(Stored data)
────────────────────────────────────────
-- ==== Sys2Proof/Machine/Rotate.lean ====
section
/-! DEFINITION. Rotates and shifts (45_rotate_shift_bit.md R245 to R266): the sequences, then one meaning per
opcode row. A second-table sequence starts in the cycle that fetches the second opcode (R250). -/

namespace Sys2Proof.Machine

/-- `RLCA`, `RRCA`, `RLA`, `RRA` (R246 to R249). -/
def seqRotA (o : RotOp) : List Micro := [Micro.of fun s => s.withRegs (s.regs.rotA o)]

/-- `rot[y] r` (R250 to R265). -/
def seqRotR (o : RotOp) (r : Reg8) : List Micro :=
  [Micro.of fun s => s.withRegs (s.regs.rotReg o r)]

/-- `rot[y] (HL)`: a read cycle, then a write cycle (R250 to R266). DESIGN CHOICE (log 26): `F` is written in the write
cycle `M4`; R250 puts flags in a cycle for `BIT` only. -/
def seqRotHl (o : RotOp) : List Micro :=
  [Micro.idle,
   Micro.of fun s => readTemp s s.regs.hl,
   Micro.of fun s =>
    let q := rotResult o s.cpu.tmp8 s.regs.flagC
    let t := memWrite s s.regs.hl q.value
    t.withRegs { t.regs with f := q.flags }]

/-- `RLCA` (R246). -/
def execRlca (s : State) : Answer := .next (runSeq (seqRotA .rlc) s)

/-- `RRCA` (R247). -/
def execRrca (s : State) : Answer := .next (runSeq (seqRotA .rrc) s)

/-- `RLA` (R248). -/
def execRla (s : State) : Answer := .next (runSeq (seqRotA .rl) s)

/-- `RRA` (R249). -/
def execRra (s : State) : Answer := .next (runSeq (seqRotA .rr) s)

/-- `RLC B` (R251). -/
def execRlc_B (s : State) : Answer := .next (runSeq (seqRotR .rlc .b) s)

/-- `RLC C` (R251). -/
def execRlc_C (s : State) : Answer := .next (runSeq (seqRotR .rlc .c) s)

/-- `RLC D` (R251). -/
def execRlc_D (s : State) : Answer := .next (runSeq (seqRotR .rlc .d) s)

/-- `RLC E` (R251). -/
def execRlc_E (s : State) : Answer := .next (runSeq (seqRotR .rlc .e) s)

/-- `RLC H` (R251). -/
def execRlc_H (s : State) : Answer := .next (runSeq (seqRotR .rlc .h) s)

/-- `RLC L` (R251). -/
def execRlc_L (s : State) : Answer := .next (runSeq (seqRotR .rlc .l) s)

/-- `RLC (HL)` (R252). -/
def execRlc_mHL (s : State) : Answer := .next (runSeq (seqRotHl .rlc) s)

/-- `RLC A` (R251). -/
def execRlc_A (s : State) : Answer := .next (runSeq (seqRotR .rlc .a) s)

/-- `RRC B` (R253). -/
def execRrc_B (s : State) : Answer := .next (runSeq (seqRotR .rrc .b) s)

/-- `RRC C` (R253). -/
def execRrc_C (s : State) : Answer := .next (runSeq (seqRotR .rrc .c) s)

/-- `RRC D` (R253). -/
def execRrc_D (s : State) : Answer := .next (runSeq (seqRotR .rrc .d) s)

/-- `RRC E` (R253). -/
def execRrc_E (s : State) : Answer := .next (runSeq (seqRotR .rrc .e) s)

/-- `RRC H` (R253). -/
def execRrc_H (s : State) : Answer := .next (runSeq (seqRotR .rrc .h) s)

/-- `RRC L` (R253). -/
def execRrc_L (s : State) : Answer := .next (runSeq (seqRotR .rrc .l) s)

/-- `RRC (HL)` (R254). -/
def execRrc_mHL (s : State) : Answer := .next (runSeq (seqRotHl .rrc) s)

/-- `RRC A` (R253). -/
def execRrc_A (s : State) : Answer := .next (runSeq (seqRotR .rrc .a) s)

/-- `RL B` (R255). -/
def execRl_B (s : State) : Answer := .next (runSeq (seqRotR .rl .b) s)

/-- `RL C` (R255). -/
def execRl_C (s : State) : Answer := .next (runSeq (seqRotR .rl .c) s)

/-- `RL D` (R255). -/
def execRl_D (s : State) : Answer := .next (runSeq (seqRotR .rl .d) s)

/-- `RL E` (R255). -/
def execRl_E (s : State) : Answer := .next (runSeq (seqRotR .rl .e) s)

/-- `RL H` (R255). -/
def execRl_H (s : State) : Answer := .next (runSeq (seqRotR .rl .h) s)

/-- `RL L` (R255). -/
def execRl_L (s : State) : Answer := .next (runSeq (seqRotR .rl .l) s)

/-- `RL (HL)` (R256). -/
def execRl_mHL (s : State) : Answer := .next (runSeq (seqRotHl .rl) s)

/-- `RL A` (R255). -/
def execRl_A (s : State) : Answer := .next (runSeq (seqRotR .rl .a) s)

/-- `RR B` (R257). -/
def execRr_B (s : State) : Answer := .next (runSeq (seqRotR .rr .b) s)

/-- `RR C` (R257). -/
def execRr_C (s : State) : Answer := .next (runSeq (seqRotR .rr .c) s)

/-- `RR D` (R257). -/
def execRr_D (s : State) : Answer := .next (runSeq (seqRotR .rr .d) s)

/-- `RR E` (R257). -/
def execRr_E (s : State) : Answer := .next (runSeq (seqRotR .rr .e) s)

/-- `RR H` (R257). -/
def execRr_H (s : State) : Answer := .next (runSeq (seqRotR .rr .h) s)

/-- `RR L` (R257). -/
def execRr_L (s : State) : Answer := .next (runSeq (seqRotR .rr .l) s)

/-- `RR (HL)` (R258). -/
def execRr_mHL (s : State) : Answer := .next (runSeq (seqRotHl .rr) s)

/-- `RR A` (R257). -/
def execRr_A (s : State) : Answer := .next (runSeq (seqRotR .rr .a) s)

/-- `SLA B` (R259). -/
def execSla_B (s : State) : Answer := .next (runSeq (seqRotR .sla .b) s)

/-- `SLA C` (R259). -/
def execSla_C (s : State) : Answer := .next (runSeq (seqRotR .sla .c) s)

/-- `SLA D` (R259). -/
def execSla_D (s : State) : Answer := .next (runSeq (seqRotR .sla .d) s)

/-- `SLA E` (R259). -/
def execSla_E (s : State) : Answer := .next (runSeq (seqRotR .sla .e) s)

/-- `SLA H` (R259). -/
def execSla_H (s : State) : Answer := .next (runSeq (seqRotR .sla .h) s)

/-- `SLA L` (R259). -/
def execSla_L (s : State) : Answer := .next (runSeq (seqRotR .sla .l) s)

/-- `SLA (HL)` (R260). -/
def execSla_mHL (s : State) : Answer := .next (runSeq (seqRotHl .sla) s)

/-- `SLA A` (R259). -/
def execSla_A (s : State) : Answer := .next (runSeq (seqRotR .sla .a) s)

/-- `SRA B` (R261). -/
def execSra_B (s : State) : Answer := .next (runSeq (seqRotR .sra .b) s)

/-- `SRA C` (R261). -/
def execSra_C (s : State) : Answer := .next (runSeq (seqRotR .sra .c) s)

/-- `SRA D` (R261). -/
def execSra_D (s : State) : Answer := .next (runSeq (seqRotR .sra .d) s)

/-- `SRA E` (R261). -/
def execSra_E (s : State) : Answer := .next (runSeq (seqRotR .sra .e) s)

/-- `SRA H` (R261). -/
def execSra_H (s : State) : Answer := .next (runSeq (seqRotR .sra .h) s)

/-- `SRA L` (R261). -/
def execSra_L (s : State) : Answer := .next (runSeq (seqRotR .sra .l) s)

/-- `SRA (HL)` (R262). -/
def execSra_mHL (s : State) : Answer := .next (runSeq (seqRotHl .sra) s)

/-- `SRA A` (R261). -/
def execSra_A (s : State) : Answer := .next (runSeq (seqRotR .sra .a) s)

/-- `SWAP B` (R263). -/
def execSwap_B (s : State) : Answer := .next (runSeq (seqRotR .swap .b) s)

/-- `SWAP C` (R263). -/
def execSwap_C (s : State) : Answer := .next (runSeq (seqRotR .swap .c) s)

/-- `SWAP D` (R263). -/
def execSwap_D (s : State) : Answer := .next (runSeq (seqRotR .swap .d) s)

/-- `SWAP E` (R263). -/
def execSwap_E (s : State) : Answer := .next (runSeq (seqRotR .swap .e) s)

/-- `SWAP H` (R263). -/
def execSwap_H (s : State) : Answer := .next (runSeq (seqRotR .swap .h) s)

/-- `SWAP L` (R263). -/
def execSwap_L (s : State) : Answer := .next (runSeq (seqRotR .swap .l) s)

/-- `SWAP (HL)` (R264). -/
def execSwap_mHL (s : State) : Answer := .next (runSeq (seqRotHl .swap) s)

/-- `SWAP A` (R263). -/
def execSwap_A (s : State) : Answer := .next (runSeq (seqRotR .swap .a) s)

/-- `SRL B` (R265). -/
def execSrl_B (s : State) : Answer := .next (runSeq (seqRotR .srl .b) s)

/-- `SRL C` (R265). -/
def execSrl_C (s : State) : Answer := .next (runSeq (seqRotR .srl .c) s)

/-- `SRL D` (R265). -/
def execSrl_D (s : State) : Answer := .next (runSeq (seqRotR .srl .d) s)

/-- `SRL E` (R265). -/
def execSrl_E (s : State) : Answer := .next (runSeq (seqRotR .srl .e) s)

/-- `SRL H` (R265). -/
def execSrl_H (s : State) : Answer := .next (runSeq (seqRotR .srl .h) s)

/-- `SRL L` (R265). -/
def execSrl_L (s : State) : Answer := .next (runSeq (seqRotR .srl .l) s)

/-- `SRL (HL)` (R266). -/
def execSrl_mHL (s : State) : Answer := .next (runSeq (seqRotHl .srl) s)

/-- `SRL A` (R265). -/
def execSrl_A (s : State) : Answer := .next (runSeq (seqRotR .srl .a) s)

end Sys2Proof.Machine
end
────────────────────────────────────────
WHAT IS BEING ASKED: The output must consist solely of the lines from the first line of the records through the line containing "def seqRotR (o", reproduced exactly.

ANSWER TO THIS PROBLEM:
-- ==== Sys2Proof/Machine/Rotate.lean ====
section
/-! DEFINITION. Rotates and shifts (45_rotate_shift_bit.md R245 to R266): the sequences, then one meaning per
opcode row. A second-table sequence starts in the cycle that fetches the second opcode (R250). -/

namespace Sys2Proof.Machine

/-- `RLCA`, `RRCA`, `RLA`, `RRA` (R246 to R249). -/
def seqRotA (o : RotOp) : List Micro := [Micro.of fun s => s.withRegs (s.regs.rotA o)]

/-- `rot[y] r` (R250 to R265). -/
def seqRotR (o : RotOp) (r : Reg8) : List Micro :=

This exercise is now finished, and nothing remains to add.